Mountain West 2019 Abstract Supplement
INTRODUCTION: Classical repair of the cleft hard palate involves closure of nasal and oral mucosa without bony reconstitution. However, lack of bony support can lead to collapse of the maxillary arch, dental crowding and posterior cross-bite. To avoid the above, our institution performs two staged repair of the cleft palate with placement of demineralized bone matrix (DBX) into the residual palatal defect to re-create normal palatal anatomy.

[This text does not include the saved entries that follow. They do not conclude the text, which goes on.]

@[simp] theorem when_pending {f : State → State} (h : ∀ s, (f s).pending = s.pending) (c : Bool) (s : State) :
    (when c f s).pending = s.pending := by cases c <;> simp [when, h]
theorem foldl_pending {α : Type} {f : State → α → State} (h : ∀ s x, (f s x).pending = s.pending) (l : List α) (s : State) :
    (l.foldl f s).pending = s.pending := by
  induction l generalizing s with
  | nil => rfl
  | cons x l ih => rw [List.foldl_cons, ih, h]
@[simp] theorem when_freeCount {f : State → State} (h : ∀ s, (f s).freeCount = s.freeCount) (c : Bool) (s : State) :
    (when c f s).freeCount = s.freeCount := by cases c <;> simp [when, h]
theorem foldl_freeCount {α : Type} {f : State → α → State} (h : ∀ s x, (f s x).freeCount = s.freeCount) (l : List α) (s : State) :
    (l.foldl f s).freeCount = s.freeCount := by
  induction l generalizing s with
  | nil => rfl
  | cons x l ih => rw [List.foldl_cons, ih, h]
@[simp] theorem when_pins {f : State → State} (h : ∀ s, (f s).pins = s.pins) (c : Bool) (s : State) :
    (when c f s).pins = s.pins := by cases c <;> simp [when, h]
theorem foldl_pins {α : Type} {f : State → α → State} (h : ∀ s x, (f s x).pins = s.pins) (l : List α) (s : State) :
    (l.foldl f s).pins = s.pins := by
  induction l generalizing s with
  | nil => rfl
  | cons x l ih => rw [List.foldl_cons, ih, h]
@[simp] theorem when_params {f : State → State} (h : ∀ s, (f s).params = s.params) (c : Bool) (s : State) :
    (when c f s).params = s.params := by cases c <;> simp [when, h]
theorem foldl_params {α : Type} {f : State → α → State} (h : ∀ s x, (f s x).params = s.params) (l : List α) (s : State) :
    (l.foldl f s).params = s.params := by
  induction l generalizing s with
  | nil => rfl
  | cons x l ih => rw [List.foldl_cons, ih, h]
@[simp] theorem when_tt {f : State → State} (h : ∀ s, (f s).tt = s.tt) (c : Bool) (s : State) :
    (when c f s).tt = s.tt := by cases c <;> simp [when, h]
theorem foldl_tt {α : Type} {f : State → α → State} (h : ∀ s x, (f s x).tt = s.tt) (l : List α) (s : State) :
    (l.foldl f s).tt = s.tt := by
  induction l generalizing s with
  | nil => rfl
  | cons x l ih => rw [List.foldl_cons, ih, h]
@[simp] theorem when_eu {f : State → State} (h : ∀ s, (f s).eu = s.eu) (c : Bool) (s : State) :
    (when c f s).eu = s.eu := by cases c <;> simp [when, h]
theorem foldl_eu {α : Type} {f : State → α → State} (h : ∀ s x, (f s x).eu = s.eu) (l : List α) (s : State) :
    (l.foldl f s).eu = s.eu := by
  induction l generalizing s with
  | nil => rfl
  | cons x l ih => rw [List.foldl_cons, ih, h]
@[simp] theorem when_beu {f : State → State} (h : ∀ s, (f s).beu = s.beu) (c : Bool) (s : State) :
    (when c f s).beu = s.beu := by cases c <;> simp [when, h]
theorem foldl_beu {α : Type} {f : State → α → State} (h : ∀ s x, (f s x).beu = s.beu) (l : List α) (s : State) :
    (l.foldl f s).beu = s.beu := by
  induction l generalizing s with
  | nil => rfl
  | cons x l ih => rw [List.foldl_cons, ih, h]
@[simp] theorem when_sc {f : State → State} (h : ∀ s, (f s).sc = s.sc) (c : Bool) (s : State) :
    (when c f s).sc = s.sc := by cases c <;> simp [when, h]
theorem foldl_sc {α : Type} {f : State → α → State} (h : ∀ s x, (f s x).sc = s.sc) (l : List α) (s : State) :
    (l.foldl f s).sc = s.sc := by
  induction l generalizing s with
  | nil => rfl
  | cons x l ih => rw [List.foldl_cons, ih, h]
@[simp] theorem when_rt {f : State → State} (h : ∀ s, (f s).rt = s.rt) (c : Bool) (s : State) :
    (when c f s).rt = s.rt := by cases c <;> simp [when, h]
theorem foldl_rt {α : Type} {f : State → α → State} (h : ∀ s x, (f s x).rt = s.rt) (l : List α) (s : State) :
    (l.foldl f s).rt = s.rt := by
  induction l generalizing s with
  | nil => rfl
  | cons x l ih => rw [List.foldl_cons, ih, h]
@[simp] theorem when_lic {f : State → State} (h : ∀ s, (f s).lic = s.lic) (c : Bool) (s : State) :
    (when c f s).lic = s.lic := by cases c <;> simp [when, h]
theorem foldl_lic {α : Type} {f : State → α → State} (h : ∀ s x, (f s x).lic = s.lic) (l : List α) (s : State) :
    (l.foldl f s).lic = s.lic := by
  induction l generalizing s with
  | nil => rfl
  | cons x l ih => rw [List.foldl_cons, ih, h]
@[simp] theorem when_mbc {f : State → State} (h : ∀ s, (f s).mbc = s.mbc) (c : Bool) (s : State) :
    (when c f s).mbc = s.mbc := by cases c <;> simp [when, h]
theorem foldl_mbc {α : Type} {f : State → α → State} (h : ∀ s x, (f s x).mbc = s.mbc) (l : List α) (s : State) :
    (l.foldl f s).mbc = s.mbc := by
  induction l generalizing s with
  | nil => rfl
  | cons x l ih => rw [List.foldl_cons, ih, h]
@[simp] theorem when_tsc {f : State → State} (h : ∀ s, (f s).tsc = s.tsc) (c : Bool) (s : State) :
    (when c f s).tsc = s.tsc := by cases c <;> simp [when, h]
theorem foldl_tsc {α : Type} {f : State → α → State} (h : ∀ s x, (f s x).tsc = s.tsc) (l : List α) (s : State) :
    (l.foldl f s).tsc = s.tsc := by
  induction l generalizing s with
  | nil => rfl
  | cons x l ih => rw [List.foldl_cons, ih, h]
@[simp] theorem when_cc {f : State → State} (h : ∀ s, (f s).cc = s.cc) (c : Bool) (s : State) :
    (when c f s).cc = s.cc := by cases c <;> simp [when, h]
theorem foldl_cc {α : Type} {f : State → α → State} (h : ∀ s x, (f s x).cc = s.cc) (l : List α) (s : State) :
    (l.foldl f s).cc = s.cc := by
  induction l generalizing s with
  | nil => rfl
  | cons x l ih => rw [List.foldl_cons, ih, h]
@[simp] theorem when_ama {f : State → State} (h : ∀ s, (f s).ama = s.ama) (c : Bool) (s : State) :
    (when c f s).ama = s.ama := by cases c <;> simp [when, h]
theorem foldl_ama {α : Type} {f : State → α → State} (h : ∀ s x, (f s x).ama = s.ama) (l : List α) (s : State) :
    (l.foldl f s).ama = s.ama := by
  induction l generalizing s with
  | nil => rfl
  | cons x l ih => rw [List.foldl_cons, ih, h]
@[simp] theorem when_lsc {f : State → State} (h : ∀ s, (f s).lsc = s.lsc) (c : Bool) (s : State) :
    (when c f s).lsc = s.lsc := by cases c <;> simp [when, h]
theorem foldl_lsc {α : Type} {f : State → α → State} (h : ∀ s x, (f s x).lsc = s.lsc) (l : List α) (s : State) :
    (l.foldl f s).lsc = s.lsc := by
  induction l generalizing s with
  | nil => rfl
  | cons x l ih => rw [List.foldl_cons, ih, h]
@[simp] theorem when_dou {f : State → State} (h : ∀ s, (f s).dou = s.dou) (c : Bool) (s : State) :
    (when c f s).dou = s.dou := by cases c <;> simp [when, h]
theorem foldl_dou {α : Type} {f : State → α → State} (h : ∀ s x, (f s x).dou = s.dou) (l : List α) (s : State) :
    (l.foldl f s).dou = s.dou := by
  induction l generalizing s with
  | nil => rfl
  | cons x l ih => rw [List.foldl_cons, ih, h]
@[simp] theorem when_ft {f : State → State} (h : ∀ s, (f s).ft = s.ft) (c : Bool) (s : State) :
    (when c f s).ft = s.ft := by cases c <;> simp [when, h]
theorem foldl_ft {α : Type} {f : State → α → State} (h : ∀ s x, (f s x).ft = s.ft) (l : List α) (s : State) :
    (l.foldl f s).ft = s.ft := by
  induction l generalizing s with
  | nil => rfl
  | cons x l ih => rw [List.foldl_cons, ih, h]
@[simp] theorem when_tu {f : State → State} (h : ∀ s, (f s).tu = s.tu) (c : Bool) (s : State) :
    (when c f s).tu = s.tu := by cases c <;> simp [when, h]
theorem foldl_tu {α : Type} {f : State → α → State} (h : ∀ s x, (f s x).tu = s.tu) (l : List α) (s : State) :
    (l.foldl f s).tu = s.tu := by
  induction l generalizing s with
  | nil => rfl
  | cons x l ih => rw [List.foldl_cons, ih, h]
@[simp] theorem when_rs {f : State → State} (h : ∀ s, (f s).rs = s.rs) (c : Bool) (s : State) :
    (when c f s).rs = s.rs := by cases c <;> simp [when, h]
theorem foldl_rs {α : Type} {f : State → α → State} (h : ∀ s x, (f s x).rs = s.rs) (l : List α) (s : State) :
    (l.foldl f s).rs = s.rs := by
  induction l generalizing s with
  | nil => rfl
  | cons x l ih => rw [List.foldl_cons, ih, h]
@[simp] theorem when_cal {f : State → State} (h : ∀ s, (f s).cal = s.cal) (c : Bool) (s : State) :
    (when c f s).cal = s.cal := by cases c <;> simp [when, h]
theorem foldl_cal {α : Type} {f : State → α → State} (h : ∀ s x, (f s x).cal = s.cal) (l : List α) (s : State) :
    (l.foldl f s).cal = s.cal := by
  induction l generalizing s with
  | nil => rfl
  | cons x l ih => rw [List.foldl_cons, ih, h]
@[simp] theorem when_ml {f : State → State} (h : ∀ s, (f s).ml = s.ml) (c : Bool) (s : State) :
    (when c f s).ml = s.ml := by cases c <;> simp [when, h]
theorem foldl_ml {α : Type} {f : State → α → State} (h : ∀ s x, (f s x).ml = s.ml) (l : List α) (s : State) :
    (l.foldl f s).ml = s.ml := by
  induction l generalizing s with
  | nil => rfl
  | cons x l ih => rw [List.foldl_cons, ih, h]
@[simp] theorem when_strap {f : State → State} (h : ∀ s, (f s).ml.strap = s.ml.strap) (c : Bool) (s : State) :
    (when c f s).ml.strap = s.ml.strap := by cases c <;> simp [when, h]
theorem foldl_strap {α : Type} {f : State → α → State} (h : ∀ s x, (f s x).ml.strap = s.ml.strap) (l : List α) (s : State) :
    (l.foldl f s).ml.strap = s.ml.strap := by
  induction l generalizing s with
  | nil => rfl
  | cons x l ih => rw [List.foldl_cons, ih, h]
@[simp] theorem when_fifo {f : State → State} (h : ∀ s, (f s).ml.fifo = s.ml.fifo) (c : Bool) (s : State) :
    (when c f s).ml.fifo = s.ml.fifo := by cases c <;> simp [when, h]
theorem foldl_fifo {α : Type} {f : State → α → State} (h : ∀ s x, (f s x).ml.fifo = s.ml.fifo) (l : List α) (s : State) :
    (l.foldl f s).ml.fifo = s.ml.fifo := by
  induction l generalizing s with
  | nil => rfl
  | cons x l ih => rw [List.foldl_cons, ih, h]
@[simp] theorem when_rdy {f : State → State} (h : ∀ s, (f s).ml.rdy = s.ml.rdy) (c : Bool) (s : State) :
    (when c f s).ml.rdy = s.ml.rdy := by cases c <;> simp [when, h]
theorem foldl_rdy {α : Type} {f : State → α → State} (h : ∀ s x, (f s x).ml.rdy = s.ml.rdy) (l : List α) (s : State) :
    (l.foldl f s).ml.rdy = s.ml.rdy := by
  induction l generalizing s with
  | nil => rfl
  | cons x l ih => rw [List.foldl_cons, ih, h]
@[simp] theorem when_assembler {f : State → State} (h : ∀ s, (f s).ml.assembler = s.ml.assembler) (c : Bool) (s : State) :
    (when c f s).ml.assembler = s.ml.assembler := by cases c <;> simp [when, h]
theorem foldl_assembler {α : Type} {f : State → α → State} (h : ∀ s x, (f s x).ml.assembler = s.ml.assembler) (l : List α) (s : State) :
    (l.foldl f s).ml.assembler = s.ml.assembler := by
  induction l generalizing s with
  | nil => rfl
  | cons x l ih => rw [List.foldl_cons, ih, h]
@[simp] theorem when_gap {f : State → State} (h : ∀ s, (f s).ml.gap = s.ml.gap) (c : Bool) (s : State) :
    (when c f s).ml.gap = s.ml.gap := by cases c <;> simp [when, h]
theorem foldl_gap {α : Type} {f : State → α → State} (h : ∀ s x, (f s x).ml.gap = s.ml.gap) (l : List α) (s : State) :
    (l.foldl f s).ml.gap = s.ml.gap := by
  induction l generalizing s with
  | nil => rfl
  | cons x l ih => rw [List.foldl_cons, ih, h]
@[simp] theorem when_replies {f : State → State} (h : ∀ s, (f s).ml.replies = s.ml.replies) (c : Bool) (s : State) :
    (when c f s).ml.replies = s.ml.replies := by cases c <;> simp [when, h]
theorem foldl_replies {α : Type} {f : State → α → State} (h : ∀ s x, (f s x).ml.replies = s.ml.replies) (l : List α) (s : State) :
    (l.foldl f s).ml.replies = s.ml.replies := by
  induction l generalizing s with
  | nil => rfl
  | cons x l ih => rw [List.foldl_cons, ih, h]
@[simp] theorem when_tx {f : State → State} (h : ∀ s, (f s).ml.tx = s.ml.tx) (c : Bool) (s : State) :
    (when c f s).ml.tx = s.ml.tx := by cases c <;> simp [when, h]
theorem foldl_tx {α : Type} {f : State → α → State} (h : ∀ s x, (f s x).ml.tx = s.ml.tx) (l : List α) (s : State) :
    (l.foldl f s).ml.tx = s.ml.tx := by
  induction l generalizing s with
  | nil => rfl
  | cons x l ih => rw [List.foldl_cons, ih, h]
@[simp] theorem when_noticeCrc {f : State → State} (h : ∀ s, (f s).ml.noticeCrc = s.ml.noticeCrc) (c : Bool) (s : State) :
    (when c f s).ml.noticeCrc = s.ml.noticeCrc := by cases c <;> simp [when, h]
theorem foldl_noticeCrc {α : Type} {f : State → α → State} (h : ∀ s x, (f s x).ml.noticeCrc = s.ml.noticeCrc) (l : List α) (s : State) :
    (l.foldl f s).ml.noticeCrc = s.ml.noticeCrc := by
  induction l generalizing s with
  | nil => rfl
  | cons x l ih => rw [List.foldl_cons, ih, h]
@[simp] theorem when_noticeTimeout {f : State → State} (h : ∀ s, (f s).ml.noticeTimeout = s.ml.noticeTimeout) (c : Bool) (s : State) :
    (when c f s).ml.noticeTimeout = s.ml.noticeTimeout := by cases c <;> simp [when, h]
theorem foldl_noticeTimeout {α : Type} {f : State → α → State} (h : ∀ s x, (f s x).ml.noticeTimeout = s.ml.noticeTimeout) (l : List α) (s : State) :
    (l.foldl f s).ml.noticeTimeout = s.ml.noticeTimeout := by
  induction l generalizing s with
  | nil => rfl
  | cons x l ih => rw [List.foldl_cons, ih, h]
@[simp] theorem when_noticeOverrun {f : State → State} (h : ∀ s, (f s).ml.noticeOverrun = s.ml.noticeOverrun) (c : Bool) (s : State) :
    (when c f s).ml.noticeOverrun = s.ml.noticeOverrun := by cases c <;> simp [when, h]
theorem foldl_noticeOverrun {α : Type} {f : State → α → State} (h : ∀ s x, (f s x).ml.noticeOverrun = s.ml.noticeOverrun) (l : List α) (s : State) :
    (l.foldl f s).ml.noticeOverrun = s.ml.noticeOverrun := by
  induction l generalizing s with
  | nil => rfl
  | cons x l ih => rw [List.foldl_cons, ih, h]
@[simp] theorem when_restartPending {f : State → State} (h : ∀ s, (f s).ml.restartPending = s.ml.restartPending) (c : Bool) (s : State) :
    (when c f s).ml.restartPending = s.ml.restartPending := by cases c <;> simp [when, h]
theorem foldl_restartPending {α : Type} {f : State → α → State} (h : ∀ s x, (f s x).ml.restartPending = s.ml.restartPending) (l : List α) (s : State) :
    (l.foldl f s).ml.restartPending = s.ml.restartPending := by
  induction l generalizing s with
  | nil => rfl
  | cons x l ih => rw [List.foldl_cons, ih, h]
/-- A report key stands in the report queue. -/
def Reported (k : ReportKey) (s : State) : Prop := k ∈ s.ml.reports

METHODS: A retrospective review of children who underwent a two stage palatoplasty from 2016–18 was performed. At our institution, the soft palate is closed around 9 months of age and the hard palate repair around 2–3 years of age. During the second stage, the alveolar cleft was exposed to achieve a concomitant closure of the alveolus and hard palate. DBX was placed into the alveolar cleft and hard palate. These patients’ records, images, and dental impressions were reviewed for complications and changes in maxillary morphology.
RESULTS: 12 patients had a two stage palatoplasty with bone grafting in the second stage. None of the patients developed infection, hematoma, dehiscence, airway obstruction or fistulas. Dental impressions revealed less palatal arching and widening of the maxilla. All patients had normal occlusion.
CONCLUSIONS: Our early results support that there is less collapse of lateral segments and a more stable dental arch in patients who underwent bone grafting at the time of cleft palate repair. Wide exposure during the repair allows complete grafting of the maxillary bony deficit, which is not possible with traditional alveolar cleft repair.